» Exercise objective
Below are records; report how many of their lines contain the word "status", giving only the number.

<<<<

-- ==== Sys2Proof/Laws/CanonGnss.lean ====
section
/-!
SUPPORT. The canonical form of the sparse storage through every operation of Machine/Gnss.lean.
-/

set_option Elab.async false

namespace Sys2Proof.Machine

theorem State.setSide_can (s : State) (a : Nat) (f : GnssSide → GnssSide) {Q : State} (h : Can Q s) : Can Q (State.setSide s a f) := by
  unfold State.setSide
  repeat' first
    | (extract_lets +onlyGivenNames z; rename' z => z')
    | with_reducible exact Can.with_ ‹_›

theorem State.setLoop_can (s : State) (a c : Nat) (l : ChanLoop) {Q : State} (h : Can Q s) : Can Q (State.setLoop s a c l) := by
  unfold State.setLoop
  repeat' first
    | with_reducible assumption
    | with_reducible apply State.setSide_can

theorem State.freeChan_can (s : State) (a c : Nat) {Q : State} (h : Can Q s) : Can Q (State.freeChan s a c) := by
  unfold State.freeChan
  repeat' first
    | with_reducible assumption
    | with_reducible apply State.wr_can
    | with_reducible apply State.setLoop_can

theorem State.freeChans_can (s : State) (a : Nat) {Q : State} (h : Can Q s) : Can Q (State.freeChans s a) := by
  unfold State.freeChans
  repeat' first
    | with_reducible assumption
    | intro _
    | with_reducible apply State.each_can
    | with_reducible apply State.freeChan_can

theorem State.fenceBlock_can (s : State) (b : Nat) (on : Bool) {Q : State} (h : Can Q s) : Can Q (State.fenceBlock s b on) := by
  unfold State.fenceBlock
  repeat' first
    | with_reducible assumption
    | intro _
    | (extract_lets +onlyGivenNames z; refine (fun (_ : Can Q z) => ?_) ?_; (on_goal 2 => (dsimp -zeta only [z]; clear z)); (on_goal 1 => rename' z => z'))
    | (extract_lets +onlyGivenNames z; rename' z => z')
    | with_reducible apply State.sfW_can
    | with_reducible apply State.setBit_can
    | with_reducible apply State.when_can
    | with_reducible apply State.each_can
    | with_reducible apply State.raise_can
    | with_reducible apply State.freeChan_can

theorem State.takeChan_can (s : State) (a : Nat) (o : SkyObs) {Q : State} (h : Can Q s) : Can Q (State.takeChan s a o) := by
  unfold State.takeChan
  repeat' first
    | with_reducible assumption
    | with_reducible apply State.wr_can
    | with_reducible apply State.freeChan_can
    | split

theorem State.allocate_can (s : State) (a : Nat) (sky : List SkyObs) {Q : State} (h : Can Q s) : Can Q (State.allocate s a sky) := by
  unfold State.allocate
  repeat' first
    | with_reducible assumption
    | intro _
    | (extract_lets +onlyGivenNames z; refine (fun (_ : Can Q z) => ?_) ?_; (on_goal 2 => (dsimp -zeta only [z]; clear z)); (on_goal 1 => rename' z => z'))
    | (extract_lets +onlyGivenNames z; rename' z => z')
    | with_reducible apply Can.ite
    | with_reducible apply State.each_can
    | with_reducible apply State.freeChan_can
    | with_reducible apply State.takeChan_can

theorem State.signalAcquired_can (s : State) (a c cn0 st : Nat) {Q : State} (h : Can Q s) : Can Q (State.signalAcquired s a c cn0 st) := by
  unfold State.signalAcquired
  repeat' first
    | with_reducible assumption
    | (extract_lets +onlyGivenNames z; rename' z => z')
    | with_reducible apply Can.ite
    | with_reducible apply State.sfW_can
    | with_reducible apply State.setLoop_can

theorem State.lossOfLock_can (s : State) (a c : Nat) {Q : State} (h : Can Q s) : Can Q (State.lossOfLock s a c) := by
  unfold State.lossOfLock
  repeat' first
    | with_reducible assumption
    | (extract_lets +onlyGivenNames z; rename' z => z')
    | with_reducible apply Can.ite
    | with_reducible apply State.sfW_can
    | with_reducible apply State.setLoop_can
    | split

theorem State.biasOn_can (s : State) (a : Nat) (on : Bool) {Q : State} (h : Can Q s) : Can Q (State.biasOn s a on) := by
  unfold State.biasOn
  repeat' first
    | with_reducible assumption
    | with_reducible apply State.wr_can
    | with_reducible apply State.setSide_can

theorem State.startSide_can (s : State) (a : Nat) {Q : State} (h : Can Q s) : Can Q (State.startSide s a) := by
  unfold State.startSide
  repeat' first
    | with_reducible assumption
    | (extract_lets +onlyGivenNames z; refine (fun (_ : Can Q z) => ?_) ?_; (on_goal 2 => (dsimp -zeta only [z]; clear z)); (on_goal 1 => rename' z => z'))
    | (extract_lets +onlyGivenNames z; rename' z => z')
    | with_reducible apply State.sfW_can
    | with_reducible apply State.setBit_can
    | with_reducible apply State.setSide_can
    | with_reducible apply State.freeChans_can
    | with_reducible apply State.biasOn_can

theorem State.surveyRecord_can (s : State) (a : Nat) (v : Survey) (phase status progress : Nat) {Q : State} (h : Can Q s) : Can Q (State.surveyRecord s a v phase status progress) := by
  unfold State.surveyRecord
  repeat' first
    | with_reducible assumption
    | intro _
    | with_reducible apply State.when_can
    | with_reducible apply State.hostWrite_can
    | with_reducible apply State.progressRecord_can

theorem State.endSurvey_can (s : State) (a status : Nat) {Q : State} (h : Can Q s) : Can Q (State.endSurvey s a status) := by
  unfold State.endSurvey
  repeat' first
    | with_reducible assumption
    | (extract_lets +onlyGivenNames z; refine (fun (_ : Can Q z) => ?_) ?_; (on_goal 2 => (dsimp -zeta only [z]; clear z)); (on_goal 1 => rename' z => z'))
    | with_reducible apply State.sfW_can
    | with_reducible apply State.raise_can
    | with_reducible apply State.setSide_can
    | with_reducible apply State.surveyRecord_can
    | split

theorem State.haltSide_can (s : State) (a : Nat) {Q : State} (h : Can Q s) : Can Q (State.haltSide s a) := by
  unfold State.haltSide
  repeat' first
    | with_reducible assumption
    | with_reducible apply State.setBit_can
    | with_reducible apply State.freeChans_can
    | with_reducible apply State.biasOn_can

theorem State.stopSide_can (s : State) (a : Nat) {Q : State} (h : Can Q s) : Can Q (State.stopSide s a) := by
  unfold State.stopSide
  repeat' first
    | with_reducible assumption
    | with_reducible apply State.endSurvey_can
    | with_reducible apply State.haltSide_can

theorem State.gnssReport_can (s : State) {Q : State} (h : Can Q s) : Can Q (State.gnssReport s) := by
  unfold State.gnssReport
  repeat' first
    | with_reducible assumption
    | intro _
    | (extract_lets +onlyGivenNames z; refine (fun (_ : Can Q z) => ?_) ?_; (on_goal 2 => (dsimp -zeta only [z]; clear z)); (on_goal 1 => rename' z => z'))
    | (extract_lets +onlyGivenNames z; rename' z => z')
    | with_reducible apply Can.ite
    | with_reducible apply State.sfW_can
    | with_reducible apply State.each_can
    | with_reducible apply State.raise_can
    | with_reducible apply State.setRef_can
    | with_reducible apply State.setSide_can

theorem State.exclude_can (s : State) (a : Nat) (const : Bool) (key check : Nat) {Q : State} (h : Can Q s) : Can Q (State.exclude s a const key check) := by
  unfold State.exclude
  repeat' first
    | with_reducible assumption
    | (extract_lets +onlyGivenNames z; rename' z => z')
    | with_reducible apply Can.ite
    | with_reducible apply State.inc_can
    | with_reducible apply State.raise_can
    | with_reducible apply State.setSide_can

theorem State.snapQualify_can (s : State) (kind : Nat) {Q : State} (h : Can Q s) : Can Q (State.snapQualify s kind) := by
  unfold State.snapQualify
  repeat' first
    | with_reducible assumption
    | (extract_lets +onlyGivenNames z; rename' z => z')
    | with_reducible apply Can.ite
    | with_reducible exact Can.with_ ‹_›

theorem State.alarm_can (s : State) (a check : Nat) {Q : State} (h : Can Q s) : Can Q (State.alarm s a check) := by
  unfold State.alarm
  repeat' first
    | with_reducible assumption
    | intro _
    | (extract_lets +onlyGivenNames z; refine (fun (_ : Can Q z) => ?_) ?_; (on_goal 2 => (dsimp -zeta only [z]; clear z)); (on_goal 1 => rename' z => z'))
    | with_reducible apply Can.ite
    | with_reducible apply State.setBit_can
    | with_reducible apply State.when_can
    | with_reducible apply State.inc_can
    | with_reducible apply State.raise_can
    | with_reducible apply State.setRef_can
    | with_reducible apply State.setSide_can
    | with_reducible apply State.snapQualify_can

theorem State.tripped_can (s : State) (a check persist : Nat) (trip : Bool) {Q : State} (h : Can Q s) : Can Q (State.tripped s a check persist trip) := by
  unfold State.tripped
  repeat' first
    | with_reducible assumption
    | intro _
    | (extract_lets +onlyGivenNames z; refine (fun (_ : Can Q z) => ?_) ?_; (on_goal 2 => (dsimp -zeta only [z]; clear z)); (on_goal 1 => rename' z => z'))
    | (extract_lets +onlyGivenNames z; rename' z => z')
    | with_reducible apply Can.ite
    | with_reducible apply State.when_can
    | with_reducible apply State.setSide_can
    | with_reducible apply State.alarm_can

theorem State.svTripped_can (s : State) (a check persist : Nat) (keys : List Nat) {Q : State} (h : Can Q s) : Can Q (State.svTripped s a check persist keys) := by
  unfold State.svTripped
  repeat' first
    | with_reducible assumption
    | intro _
    | (extract_lets +onlyGivenNames z; refine (fun (_ : Can Q z) => ?_) ?_; (on_goal 2 => (dsimp -zeta only [z]; clear z)); (on_goal 1 => rename' z => z'))
    | (extract_lets +onlyGivenNames z; rename' z => z')
    | with_reducible apply State.each_can
    | with_reducible apply State.setSide_can
    | with_reducible apply State.exclude_can

theorem State.alarmClear_can (s : State) (a check : Nat) {Q : State} (h : Can Q s) : Can Q (State.alarmClear s a check) := by
  unfold State.alarmClear
  repeat' first
    | with_reducible assumption
    | (extract_lets +onlyGivenNames z; refine (fun (_ : Can Q z) => ?_) ?_; (on_goal 2 => (dsimp -zeta only [z]; clear z)); (on_goal 1 => rename' z => z'))
    | (extract_lets +onlyGivenNames z; rename' z => z')
    | with_reducible apply Can.ite
    | with_reducible apply State.setBit_can
    | with_reducible apply State.raise_can
    | with_reducible apply State.setSide_can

>>>>

» Exercise output
2